Wind. Waves. Water..melon margaritas. I was trying to think of a “w” drink. Wine would’ve worked. Wow.
Ok so I’m sitting here all cozy under a blanket and alliterating for no reason. It’s a grey, wet morning here in Richmond. In an hour, I’ll be chucking my very full suitcase (packing light for a beach trip in April is impossible..snowsuit; umbrella; bathing suit; sunscreen; thermal underwear..) into the back of a friend’s car and cruising down to Nags Head. It’s a “work” trip which means lots of girl time: heart to hearts, laughter, dance parties, tears, salads, pizza, drinks, beach walks, hot tubbin’ and Juice Plus’in. Normally conference time means hopping on a plane to exotic destinations such as Indianapolis or Phoenix, Arizona but thanks to ‘Rona it will be a sweet and short road trip and I’m getting excited. I’m never excited until right before I leave for some reason but here I am! It’s gonna be great!

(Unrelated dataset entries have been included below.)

-- ==== Sys2Proof/Laws/Orders.lean ====
section
/-! SUPPORT. The answers of orders, said once: what a finishing write leaves, how the sweep goes on behind it,
and the two ways an order command ends, answered or accepted. -/

namespace Sys2Proof.Machine

open Sys2Proof

variable {s b t : State} {k : OrderSlot} {kind code first second : Nat}

/-- Going on changes nothing but sweep, again and image. -/
theorem sweepOn_frame (t : State) (n : Nat) : ∃ (w : SweepState) (a : Bool) (i : Option (List (List Byte))),
    t.sweepOn n = { t with orders := { t.orders with sweep := w, again := a, image := i } } := by
  unfold State.sweepOn State.endSweep
  split
  · exact ⟨_, _, _, rfl⟩
  · exact ⟨_, _, _, rfl⟩

theorem resultBytes_eq {n : Nat} (h : code < 256) :
    resultBytes code first second n = bytesOf 4 code ++ bytesOf 4 first ++ bytesOf 4 second ++ bytesOf 4 n := by
  have : code / 256 = 0 := by omega
  simp [resultBytes, bytesOf, zeroBytes, List.replicate, this]

/-- A finishing write behind other work that left the order unit alone. -/
theorem finish_answered (h : s.orders.sweep = .acting k) (hc : code < 256) (ho : b.orders = s.orders)
    (he : b.engine = s.engine) (hb : b.base = s.base) :
    Answered s ((b.finish k code first second).sweepOn (k.val + 1)) k code first second ∧
    SweptOn s ((b.finish k code first second).sweepOn (k.val + 1)) k ∧
    (b.finish k code first second).sweepOn (k.val + 1) = { b with
      orders := ((b.finish k code first second).sweepOn (k.val + 1)).orders,
      engine := ((b.finish k code first second).sweepOn (k.val + 1)).engine } := by
  have ha : s.orders.sweep ≠ .idle := by rw [h]; simp
  have hsw : SweptOn s ((b.finish k code first second).sweepOn (k.val + 1)) k := by
    apply sweptOn <;> simp [State.finish, State.finishBy, State.sendWrite, State.handOver, ho]
  obtain ⟨w, a, i, hs⟩ := sweepOn_frame (b.finish k code first second) (k.val + 1)
  refine ⟨?_, hsw, ?_⟩
  · constructor <;> rw [hs] <;>
      simp [State.finish, State.finishBy, State.sendWrite, State.handOver, ho, ha, HandedOver, he, writeOf,
        orderSlotAddress, hostAddress, hb, Config.addressSpace, resultBytes_eq hc]
  · rw [hs]
    simp [State.finish, State.finishBy, State.sendWrite, State.handOver]

/-- An order command whose body answers its order goes on with the sweep. -/
theorem takeOrder_finish {p : Nat → Bool} {body : OrderSlot → List Byte → State} (h : OrderAt s k kind)
    (hp : p kind = true) (hb : body k (s.orders.slotData k) = b.finish k code first second)
    (ho : b.orders = s.orders) :
    s.takeOrder p body = (b.finish k code first second).sweepOn (k.val + 1) := by
  rw [takeOrder_at h hp, hb, if_pos]
  simp [State.finish, State.finishBy, State.sendWrite, State.handOver, ho, h.acting]

/-- An order command whose body only answers its order. -/
theorem answered_only {p : Nat → Bool} {body : OrderSlot → List Byte → State} (h : OrderAt s k kind)
    (hp : p kind = true) (hc : code < 256)
    (hb : body k (s.orders.slotData k) = s.finish k code first second) :
    ∃ v, done s (s.takeOrder p body) = .next v ∧ AnsweredOnly s v k code first second := by
  obtain ⟨h1, h2, h3⟩ := finish_answered (b := s) (first := first) (second := second) h.acting hc rfl rfl rfl
  rw [takeOrder_finish h hp hb rfl]
  refine ⟨_, done_same ?_, h1, h2, h3⟩
  rw [h3]; rfl

/-- An order command whose body sets one row and answers its order. -/
theorem answered_row {p : Nat → Bool} {body : OrderSlot → List Byte → State} {c : Chan} {r : ChanRow}
    (h : OrderAt s k kind) (hp : p kind = true) (hc : code < 256)
    (hb : body k (s.orders.slotData k) = (s.setRow c r).finish k code first second) :
    ∃ v, done s (s.takeOrder p body) = .next v ∧ Answered s v k code first second ∧ SweptOn s v k ∧
      RowBecomes { s with orders := v.orders, engine := v.engine } v c r := by
  obtain ⟨h1, h2, h3⟩ :=
    finish_answered (b := s.setRow c r) (first := first) (second := second) h.acting hc rfl rfl rfl
  rw [takeOrder_finish h hp hb rfl]
  generalize ((s.setRow c r).finish k code first second).sweepOn (k.val + 1) = t at *
  obtain ⟨v, hv, hrow, -, he⟩ := done_row (s := s) (t := t) (c := c) (r := r)
    (b := { s with orders := t.orders, engine := t.engine }) (by simp [h.running]) rfl rfl h3
  have ho : v.orders = t.orders := by rw [he]
  have hn : v.engine = t.engine := by rw [he]
  refine ⟨v, hv, ?_, ?_, ?_⟩
  · exact ⟨ho ▸ h1.1, ho ▸ h1.2, ho ▸ h1.3, ho ▸ h1.4, ho ▸ h1.5, by
      have := h1.6; unfold HandedOver at this ⊢; rw [hn]; exact this⟩
  · exact ⟨ho ▸ h2.1, ho ▸ h2.2⟩
  · rw [ho, hn]; exact hrow

end Sys2Proof.Machine
end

I am praying I’ll be able to sleep. I have a hard time sleeping away from home and then I get anxious about it and then I really can’t sleep! I find myself longing to be lulled to dreamland by the rhythmic snores of my sweet, congested husband. It’s annoying. I wish I was one of those carefree people who pass out as soon as their head gets within a mile of their pillow, but no such luck. Prayers appreciated because Oscar’s got nothing on this grouch when I’m sleep-deprived. Actually I just get emotional and homesick. Life of the party, here.
Also I just realized that I’m probably not going to lose 50 pounds by the summer. If people would just stop having birthdays and other bad-eating opportunities (BEOs) that would be great. Personal responsibility be hammed.
Alright, friends. Nothing of importance to talk about today, I just want to stay in the habit of exposing my deepest fears, highest hopes, and plans for lunch with you all because I know you care! Hee hee.